/-- Raise an exception (R231, R232): the instruction does not retire, the sequencer stops in FAULT, the cluster's queued
work is abandoned, SEQ_EXCEPTION is written, and the job stops.
[DEDUCED, notes/assumptions/15.md] -/
def State.raise (s : State) (cl : ClusterId) (word cause addr : Nat) : State :=
  let pc := s.pc cl
  let s1 := ((s.wr (F.CL_FAULT_CODE cl.die cl.idx) 0x0C30).wr (F.CL_FAULT_CAUSE cl.die cl.idx) cause).wr
    (F.CL_FAULT_ADDR cl.die cl.idx) addr
  let s2 := (s1.wr (F.CL_EXC_INSN cl.die cl.idx) word).wr (F.CL_EXC_PC cl.die cl.idx) pc
  let s3 := (s2.setRun cl 6).abandonCl cl
  let j := s3.slotOfCl cl
  let e : Ev := ⟨3, 0x0C30, srcOf cl.die cl.idx, j.bind s3.jobOf,
    place 7 0 cause ||| place 21 8 (pc / 4) ||| place 53 22 word ||| place 74 54 addr ||| place 81 75 (s3.logical cl)⟩
  match j with
  | some j => s3.failJob j e
  | none => s3.emit e

/-- Cause codes of R233 and R281.
[DEDUCED, notes/assumptions/15.md] -/
def excIllegal : Issue := .exc 16 0
def excFetch : Nat := 17

/-- Show what the sequencer waits for in CDn_CL_WAIT.
[DEDUCED, notes/assumptions/85.md] -/
def State.showWait (s : State) (cl : ClusterId) (kind which target : Nat) : State :=
  ((s.wr (F.CL_WAIT_KIND cl.die cl.idx) kind).wr (F.CL_WAIT_WHICH cl.die cl.idx) which).wr
    (F.CL_WAIT_TARGET cl.die cl.idx) target

/-- The wait for a full queue is over: CDn_CL_WAIT shows none (R176). -/
def State.endQueueWait (s : State) (cl : ClusterId) : State :=
  if s.rd (F.CL_WAIT_KIND cl.die cl.idx) = 5 then s.showWait cl 0 0 0 else s

/-- FETCH at the target that a fetch names (R186, R784). No instruction word stands there: CDn_CL_EXC.INSN takes a free value.
[DEDUCED, notes/assumptions/84.md] -/
def State.raiseFetch (s : State) (cl : ClusterId) (target : Nat) : State :=
  (s.tick).raise cl (s.freeNat 0 % 2 ^ 32) excFetch target

/-- Retire: PC takes its new value and the instruction is counted; a target outside the image, or not a multiple of 4, raises
FETCH at fetch (R186, R784). CDn_CL_STATUS.PC shows the low 32 bits of the target. -/
def State.retire (s : State) (cl : ClusterId) (target : Nat) : State :=
  let s1 := (s.endQueueWait cl).wr (F.CL_STATUS_PC cl.die cl.idx) (target % 2 ^ 32)
  let s2 := s1.wr (F.CL_RETIRED_COUNT cl.die cl.idx) (s1.rd (F.CL_RETIRED_COUNT cl.die cl.idx) + 1)
  let c := s2.cluster cl
  let s2 := s2.setCluster cl { c with icount := c.icount + 1 }
  if (target % 4 = 0 && target < c.code.length) || s2.run cl ≠ 1 then s2 else s2.raiseFetch cl target

/-- May the sequencer issue: RUNNING, and not held by a checkpoint halt or a rotation (R120, R702)?
[DESIGN CHOICE, notes/assumptions/6.md] [DESIGN CHOICE, notes/assumptions/7.md] -/
def State.canIssue (s : State) (cl : ClusterId) : Bool :=
  s.run cl == 1 && !(s.cluster cl).held && !s.rotHeld cl

/-- The 32-bit word at PC in the cluster's image (R172, R180); none where PC names no instruction of it. -/
def State.fetched (s : State) (cl : ClusterId) : Option Nat :=
  let pc := s.pc cl
  let code := (s.cluster cl).code
  if pc % 4 = 0 && pc + 4 ≤ code.length then some (ofLe ((code.drop pc).take 4)) else none

/-- Is `word` the instruction that the sequencer issues next? -/
def State.issues (s : State) (cl : ClusterId) (word : Nat) : Bool := s.canIssue cl && s.fetched cl == some word

/-- Is `i` the instruction that the sequencer issues next: may it issue, and does the word of `i` stand at PC? -/
def State.ready (s : State) (cl : ClusterId) (i : Instr) : Bool := s.canIssue cl && (insnWord i).isSome && s.fetched cl == insnWord i

/-- Issue the instruction `word` of cluster `cl`, whose effect is `body`. The sequencer fetches the word at PC: where none
stands there it raises FETCH, and where its opcode is illegal, ILLEGAL (R181, R182, R186, R250, R784). The command is the issue
of the word that stands there; a cluster that may not issue, or that fetched another word, leaves everything as it is.
[DESIGN CHOICE, notes/assumptions/6.md] -/
def State.issue (s : State) (cl : ClusterId) (word : Nat) (body : ClusterSt → Issue) : Res :=
  if s.canIssue cl then
    match s.fetched cl with
    | none => ok (s.raiseFetch cl (s.pc cl))
    | some w =>
      if (insnOf cl w).isNone then ok (s.raise cl w 16 0)
      else if w ≠ word then ok s
      else
        match body (s.cluster cl) with
        | .exc cause addr => ok (s.raise cl word cause addr)
        | .wait s' => ok s'
        | .ret s' => ok (s'.retire cl (s.pc cl + 4))
        | .jump s' t => ok (s'.retire cl t)
  else ok s

/-- Retire with one S register written. -/
def State.retS (s : State) (cl : ClusterId) (rd : BitVec 5) (v : Word) : Issue :=
  .ret (s.setCluster cl ((s.cluster cl).setS rd v))

/-- Wait at issue for a full queue (R176): KIND 5, and the queue's code. -/
def State.waitQueue (s : State) (cl : ClusterId) (q : Nat) : Issue := .wait (s.showWait cl 5 q 0)

/-! The tile store (R87, R88, R179, R286). -/

/-- Bytes of the tile store. -/
def tileSize : Nat := 0x180000

/-- A tile-store byte; never written, it is zero (R173). -/
def ClusterSt.tbyte (c : ClusterSt) (a : Nat) : Byte := sget (fun _ => 0) c.tile a
/-- `n` tile-store bytes. -/
def ClusterSt.tbytes (c : ClusterSt) (a n : Nat) : List Byte := (List.range n).map (fun i => c.tbyte (a + i))
/-- A little-endian number in the tile store. -/
def ClusterSt.tnat (c : ClusterSt) (a n : Nat) : Nat := ofLe (c.tbytes a n)
/-- Write tile-store bytes. -/
def ClusterSt.setT (c : ClusterSt) (a : Nat) : List Byte → ClusterSt
  | [] => c
  | b :: bs => ({ c with tile := sset (fun _ => 0) c.tile a b }).setT (a + 1) bs

/-- Do two byte ranges meet in a 64-byte line (R179)? -/
def lineOverlap (a n b m : Nat) : Bool :=
  decide (0 < n) && decide (0 < m) && decide (a / 64 ≤ (b + m - 1) / 64) && decide (b / 64 ≤ (a + n - 1) / 64)

/-- Bytes of an operand record of a format (R92). -/
def recBytes (fmt : Nat) (isB : Bool) : Nat :=
  match fmt, isB with
  | 2, false => 2112 | 3, false => 2112 | 4, false => 1600 | 5, false => 1600 | 6, false => 1088 | 1, false => 4096
  | 2, true => 4224 | 3, true => 4224 | 4, true => 3200 | 5, true => 3200 | 6, true => 2176 | 1, true => 8192
  | _, _ => 0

- [ASSIGNMENT] Write out all records exactly, keeping every detail.

- [RESPONSE AREA]
/-- Raise an exception (R231, R232): the instruction does not retire, the sequencer stops in FAULT, the cluster's queued
work is abandoned, SEQ_EXCEPTION is written, and the job stops.
[DEDUCED, notes/assumptions/15.md] -/
def State.raise (s : State) (cl : ClusterId) (word cause addr : Nat) : State :=
  let pc := s.pc cl
  let s1 := ((s.wr (F.CL_FAULT_CODE cl.die cl.idx) 0x0C30).wr (F.CL_FAULT_CAUSE cl.die cl.idx) cause).wr
    (F.CL_FAULT_ADDR cl.die cl.idx) addr
  let s2 := (s1.wr (F.CL_EXC_INSN cl.die cl.idx) word).wr (F.CL_EXC_PC cl.die cl.idx) pc
  let s3 := (s2.setRun cl 6).abandonCl cl
  let j := s3.slotOfCl cl
  let e : Ev := ⟨3, 0x0C30, srcOf cl.die cl.idx, j.bind s3.jobOf,
    place 7 0 cause ||| place 21 8 (pc / 4) ||| place 53 22 word ||| place 74 54 addr ||| place 81 75 (s3.logical cl)⟩
  match j with
  | some j => s3.failJob j e
  | none => s3.emit e

/-- Cause codes of R233 and R281.
[DEDUCED, notes/assumptions/15.md] -/
def excIllegal : Issue := .exc 16 0
def excFetch : Nat := 17

/-- Show what the sequencer waits for in CDn_CL_WAIT.
[DEDUCED, notes/assumptions/85.md] -/
def State.showWait (s : State) (cl : ClusterId) (kind which target : Nat) : State :=
  ((s.wr (F.CL_WAIT_KIND cl.die cl.idx) kind).wr (F.CL_WAIT_WHICH cl.die cl.idx) which).wr
    (F.CL_WAIT_TARGET cl.die cl.idx) target

/-- The wait for a full queue is over: CDn_CL_WAIT shows none (R176). -/
def State.endQueueWait (s : State) (cl : ClusterId) : State :=
  if s.rd (F.CL_WAIT_KIND cl.die cl.idx) = 5 then s.showWait cl 0 0 0 else s

/-- FETCH at the target that a fetch names (R186, R784). No instruction word stands there: CDn_CL_EXC.INSN takes a free value.
[DEDUCED, notes/assumptions/84.md] -/
def State.raiseFetch (s : State) (cl : ClusterId) (target : Nat) : State :=
  (s.tick).raise cl (s.freeNat 0 % 2 ^ 32) excFetch target

/-- Retire: PC takes its new value and the instruction is counted; a target outside the image, or not a multiple of 4, raises
FETCH at fetch (R186, R784). CDn_CL_STATUS.PC shows the low 32 bits of the target. -/
def State.retire (s : State) (cl : ClusterId) (target : Nat) : State :=
  let s1 := (s.endQueueWait cl).wr (F.CL_STATUS_PC cl.die cl.idx) (target % 2 ^ 32)
  let s2 := s1.wr (F.CL_RETIRED_COUNT cl.die cl.idx) (s1.rd (F.CL_RETIRED_COUNT cl.die cl.idx) + 1)
  let c := s2.cluster cl
  let s2 := s2.setCluster cl { c with icount := c.icount + 1 }
  if (target % 4 = 0 && target < c.code.length) || s2.run cl ≠ 1 then s2 else s2.raiseFetch cl target

/-- May the sequencer issue: RUNNING, and not held by a checkpoint halt or a rotation (R120, R702)?
[DESIGN CHOICE, notes/assumptions/6.md] [DESIGN CHOICE, notes/assumptions/7.md] -/
def State.canIssue (s : State) (cl : ClusterId) : Bool :=
  s.run cl == 1 && !(s.cluster cl).held && !s.rotHeld cl

/-- The 32-bit word at PC in the cluster's image (R172, R180); none where PC names no instruction of it. -/
def State.fetched (s : State) (cl : ClusterId) : Option Nat :=
  let pc := s.pc cl
  let code := (s.cluster cl).code
  if pc % 4 = 0 && pc + 4 ≤ code.length then some (ofLe ((code.drop pc).take 4)) else none

/-- Is `word` the instruction that the sequencer issues next? -/
def State.issues (s : State) (cl : ClusterId) (word : Nat) : Bool := s.canIssue cl && s.fetched cl == some word

/-- Is `i` the instruction that the sequencer issues next: may it issue, and does the word of `i` stand at PC? -/
def State.ready (s : State) (cl : ClusterId) (i : Instr) : Bool := s.canIssue cl && (insnWord i).isSome && s.fetched cl == insnWord i

/-- Issue the instruction `word` of cluster `cl`, whose effect is `body`. The sequencer fetches the word at PC: where none
stands there it raises FETCH, and where its opcode is illegal, ILLEGAL (R181, R182, R186, R250, R784). The command is the issue
of the word that stands there; a cluster that may not issue, or that fetched another word, leaves everything as it is.
[DESIGN CHOICE, notes/assumptions/6.md] -/
def State.issue (s : State) (cl : ClusterId) (word : Nat) (body : ClusterSt → Issue) : Res :=
  if s.canIssue cl then
    match s.fetched cl with
    | none => ok (s.raiseFetch cl (s.pc cl))
    | some w =>
      if (insnOf cl w).isNone then ok (s.raise cl w 16 0)
      else if w ≠ word then ok s
      else
        match body (s.cluster cl) with
        | .exc cause addr => ok (s.raise cl word cause addr)
        | .wait s' => ok s'
        | .ret s' => ok (s'.retire cl (s.pc cl + 4))
        | .jump s' t => ok (s'.retire cl t)
  else ok s

/-- Retire with one S register written. -/
def State.retS (s : State) (cl : ClusterId) (rd : BitVec 5) (v : Word) : Issue :=
  .ret (s.setCluster cl ((s.cluster cl).setS rd v))

/-- Wait at issue for a full queue (R176): KIND 5, and the queue's code. -/
def State.waitQueue (s : State) (cl : ClusterId) (q : Nat) : Issue := .wait (s.showWait cl 5 q 0)

/-! The tile store (R87, R88, R179, R286). -/

/-- Bytes of the tile store. -/
def tileSize : Nat := 0x180000

/-- A tile-store byte; never written, it is zero (R173). -/
def ClusterSt.tbyte (c : ClusterSt) (a : Nat) : Byte := sget (fun _ => 0) c.tile a
/-- `n` tile-store bytes. -/
def ClusterSt.tbytes (c : ClusterSt) (a n : Nat) : List Byte := (List.range n).map (fun i => c.tbyte (a + i))
/-- A little-endian number in the tile store. -/
def ClusterSt.tnat (c : ClusterSt) (a n : Nat) : Nat := ofLe (c.tbytes a n)
/-- Write tile-store bytes. -/
def ClusterSt.setT (c : ClusterSt) (a : Nat) : List Byte → ClusterSt
  | [] => c
  | b :: bs => ({ c with tile := sset (fun _ => 0) c.tile a b }).setT (a + 1) bs

/-- Do two byte ranges meet in a 64-byte line (R179)? -/
def lineOverlap (a n b m : Nat) : Bool :=
  decide (0 < n) && decide (0 < m) && decide (a / 64 ≤ (b + m - 1) / 64) && decide (b / 64 ≤ (a + n - 1) / 64)

/-- Bytes of an operand record of a format (R92). -/
def recBytes (fmt : Nat) (isB : Bool) : Nat :=
  match fmt, isB with
  | 2, false => 2112 | 3, false => 2112 | 4, false => 1600 | 5, false => 1600 | 6, false => 1088 | 1, false => 4096
  | 2, true => 4224 | 3, true => 4224 | 4, true => 3200 | 5, true => 3200 | 6, true => 2176 | 1, true => 8192
  | _, _ => 0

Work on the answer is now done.